By ERWIN CHLANDA
See update below.
The people in the community of Ampilatwatja have been told to boil their drinking water as many – including children – have been struck down with vomiting and diarrhoea, according to a community source.
Signs went up in the community yesterday.
Ampilatwatja has a population of 350 and is 325 kms north-east of Alice Springs.
The source says people in the community have been ill for some three weeks. Some find it hard to comply with the requirement to boil water as they do not have electricity nor big vessels to boil the water in.
The Power Water Corporation (PWC) is responsible for the water supply. The Alice Springs News Online has requested comment from PWC and the Health Department.
According to the Mayo Clinic’s website Escherichia coli (E. coli) bacteria “normally live in the intestines of healthy people and animals but a few particularly nasty strains can cause severe abdominal cramps, bloody diarrhea and vomiting.
“You may be exposed to E. coli from contaminated water or food — especially raw vegetables and undercooked ground beef.
“Healthy adults usually recover within a week, but young children and older adults have a greater risk of developing a life-threatening form of kidney failure called hemolytic uremic syndrome,” says the website.
PHOTO: Water tower at Ampilatwatja.
The Power Water Corporation (PWC) a short while ago said tests today have revealed the Ampilatwatja water supply is now safe to drink. PWC said one of four samples taken on Tuesday showed the presence of E. coli and the community notifications, to boil drinking water, were posted around the community (including school, store, clinic, council office) as a result.

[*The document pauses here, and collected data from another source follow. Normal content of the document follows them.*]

/-- Fills every desk that a test names, in ascending desk number (R109). -/
def Part.fillWhere (s : Part) (f : Nat → Bool) : Part :=
  ((numbers Config.nDesks).filter f).foldl Part.fill s

/-! ### Generation and significant change (R12, R13, R144) -/

/-- R12: the generation of area `a` increases by 1. -/
def Part.bump (s : Part) (a : Nat) : Part := s.modArea a fun x => { x with generation := x.generation + 1 }

/-- R144: HOE takes the notice of a significant change in area `a`. -/
def Session.notice (x : Session) (a : Nat) : Session :=
  let hit := x.entries.any fun e => e.area == a && e.sweep == .confirmed
  let entries := x.entries.map fun e => if e.area = a ∧ e.sweep = .confirmed then { e with sweep := .swept } else e
  match x.state with
  | .idle => x
  | .offered => x
  | .reviewing => { x with entries := entries }
  | .ready =>
    if hit then { x with entries := entries, state := .reviewing, accepted := false, handedOff := false } else x

/-- R13: the notice reaches the session the area is in, if any. -/
def Part.notify (s : Part) (a : Nat) : Part :=
  if (s.area a).session = 0 then s else s.modSession (s.area a).session (·.notice a)

/-! ### Flood control (R84, R87) -/

/-- Whether an area's four deferred queues are empty. -/
def Area.nothingDeferred (x : Area) : Bool := [1, 2, 3, 4].all fun pr => (getAt x.defer pr).isEmpty

/-- R84: moves every entry of the area's pending queue of priority `pr`, head first, to the tail of its deferred queue. -/
def Part.deferQueue (s : Part) (a pr : Nat) : Part :=
  let l := getAt (s.area a).pend pr
  l.foldl (fun s p => s.modPoint p fun x => { x with placement := .deferred })
    (s.modArea a fun x =>
      { x with
        pend := setAt x.pend pr []
        defer := modAt x.defer pr (· ++ l)
        counts := { x.counts with deferred := x.counts.deferred + l.length } })

/-- R84: the area enters FLOOD, and its pending queues above the cutoff move to the deferred queues, most urgent first. -/
def Part.enterFlood (s : Part) (a : Nat) : Part :=
  ([1, 2, 3, 4].filter fun pr => (s.areaS a).cutoff < pr).foldl (fun s pr => s.deferQueue a pr)
    (s.modArea a fun x => { x with flood := .flood })

/-- The contribution of one occurrence of a priority: 64 times its weight (R80). -/
def Part.contribution (s : Part) (pr : Nat) : Nat := 64 * getAt s.live.plant.weights pr

/-- R81: the load index takes the contribution of a point, saturating, and is compared with the high threshold. -/
def Part.contribute (s : Part) (p : Nat) : Part :=
  let a := (s.pointS p).area
  let s1 := s.modArea a fun x => { x with load := min 65535 (x.load + s.contribution (s.pointS p).priority) }
  if (s1.area a).flood ≠ .flood ∧ (s.areaS a).high ≤ (s1.area a).load then s1.enterFlood a else s1

/-- R87: a RELEASING area whose deferred queues a withdrawal has emptied goes to CALM and writes its RELEASE record. -/
def Part.calmIfEmpty (s : Part) (a : Nat) (sig : Bool) : Part :=
  if (s.area a).flood = .releasing ∧ (s.area a).nothingDeferred then
    (s.modArea a fun x => { x with flood := .calm }).write sig { kind := .release, flags := flagCalmReached, area := a }
  else s

/-! ### Presentation desks (R10, R11, R108, R109) -/

/-- R10: the presentation mode and desk of area `a`. -/
def Part.presentation (s : Part) (a : Nat) : PresMode × Nat :=
  let f := (s.areaS a).fallback
  if (s.area a).responsible ≠ 0 then (.primary, getAt s.credDesk (s.area a).responsible)
  else if f ≠ 0 ∧ (s.desk f).signedOn ≠ 0 ∧ allows (s.baseLayer f) Perm.ack.set a then (.fallback, f)
  else (.unattended, 0)

/-- R108: from slot 4 down to slot 1 of desk `d`, the occupants of areas whose new desk is another return to their queues. -/
def Part.returnsAt (s : Part) (newDesk : Nat → Nat) (d : Nat) : Part :=
  [4, 3, 2, 1].foldl (fun s k =>
    match getAt (s.desk d).slots k with
    | none => s
    | some x => if newDesk (s.pointS x.point).area = d then s else s.returnSlot d k) s

/-- Sets the presentation desk and mode of every area. -/
def Part.setPresentation (s : Part) (new : Nat → PresMode × Nat) : Part :=
  (numbers Config.nAreas).foldl (fun s a => s.modArea a fun x => { x with mode := (new a).1, pdesk := (new a).2 }) s

/-- R11, R108, R109: recomputes the presentation desk and mode of all areas; first every return, desk by desk; then the
fill of every desk that lost or gained an area or had a slot emptied. -/
def Part.recompute (s : Part) : Part :=
  let new := s.presentation
  let old := fun a => (s.area a).pdesk
  let s1 := (numbers Config.nDesks).foldl (fun s d => s.returnsAt (fun a => (new a).2) d) s
  let s2 := s1.setPresentation new
  s2.fillWhere fun d =>
    (numbers Config.nAreas).any (fun a => (old a == d) != ((new a).2 == d))
      || (s1.desk d).slots != (s.desk d).slots

/-! ### Signing a desk off (R25, R37, R110) -/

/-- Steps 2 to 4 of R25: the stack is emptied with its timers, nobody is signed on, and the slots return from 4 to 1. -/
def Part.signOffDesk (s : Part) (d : Nat) : Part :=
  let c := (s.desk d).signedOn
  let s1 := { s.modDesk d fun x => { x with stack := [], signedOn := 0 } with credDesk := setAt s.credDesk c 0 }
  [4, 3, 2, 1].foldl (fun s k => s.returnSlot d k) s1

/-- R29: removes layer `n` of desk `d` and every layer above it; LAYER_END records are written from the top down, with
BELOW_REMOVED, and with `reason` for layer `n`. -/
def Part.cascade (s : Part) (d n : Nat) (reason : W16) : Part :=
  let gone := (((s.desk d).stack.zipIdx 1).drop (n - 1)).reverse
  gone.foldl (fun s x => s.write false
      { kind := .layerEnd, desk := d, credential := (x.1.elev.map (·.grantor)).getD 0
        value := if x.2 = n then reason else layerBelowRemoved })
    (s.modDesk d fun x => { x with stack := x.stack.take (n - 1) })

/-! ### Sessions (R132, R133, R149) -/

/-- The lowest-numbered configured point of an area, 1025 when it has none (R133). -/
def Part.firstPoint (s : Part) (a : Nat) : Nat := (s.areaPoints a).head?.getD 1025

/-- R133: a review entry in NOT_STARTED. -/
def Part.freshEntry (s : Part) (a : Nat) : ReviewEntry :=
  { area := a, sweep := .notStarted, cursor := s.firstPoint a, snapGen := 0, snapSeq := 0, deltaCursor := 0, confGen := 0 }

/-- The areas of a session, ascending. -/
def Session.areas (x : Session) : List Nat := x.entries.map (·.area)

/-- The review entry of an area. -/
def Session.entry (x : Session) (a : Nat) : ReviewEntry := (x.entries.find? fun e => e.area == a).getD default

/-- Changes the review entry of an area. -/
def Session.modEntry (x : Session) (a : Nat) (f : ReviewEntry → ReviewEntry) : Session :=
  { x with entries := x.entries.map fun e => if e.area = a then f e else e }

/-- The session field of every area of a list becomes 0. -/
def Part.clearSessionField (s : Part) (l : List Nat) : Part :=
  l.foldl (fun s a => s.modArea a fun x => { x with session := 0 }) s

/-- R149: session `n` is abandoned: timer cancelled, session fields cleared, record IDLE, HANDOVER_ABANDONED written. -/
def Part.abandon (s : Part) (n reason desk : Nat) : Part :=
  let x := s.session n
  ((s.clearSessionField x.areas).modSession n fun _ => Session.idle).write false
    { kind := .handoverAbandoned, desk := desk, credential := x.outgoing, value := w16 (256 * reason + n) }

/-- Abandons, in ascending session number, every non-idle session that a test names. R37 and R190 give that order for a REVOKE and
a configuration restart; for a SIGN_OFF (R25) it is the model's choice (log 45). -/
def Part.abandonWhere (s : Part) (reason desk : Nat) (f : Session → Bool) : Part :=
  (numbers Config.nSessions).foldl (fun s n =>
    if (s.session n).state ≠ .idle ∧ f (s.session n) then s.abandon n reason desk else s) s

A community member said this morning the tank was flushed out and apparently treated with chlorine.
PWC says a full statement will be issued shortly, and a Department of Health statement is also expected.
This has been released by the Power Water Corporation:
Q. How long has Power Water known of the E.coli measurement in the water supply?
On Wednesday 8 October 2014, Power and Water Corporation was contacted by an independent testing lab in Alice Springs stating that E.coli had been detected in a water sample taken on Tuesday 7 October 2014.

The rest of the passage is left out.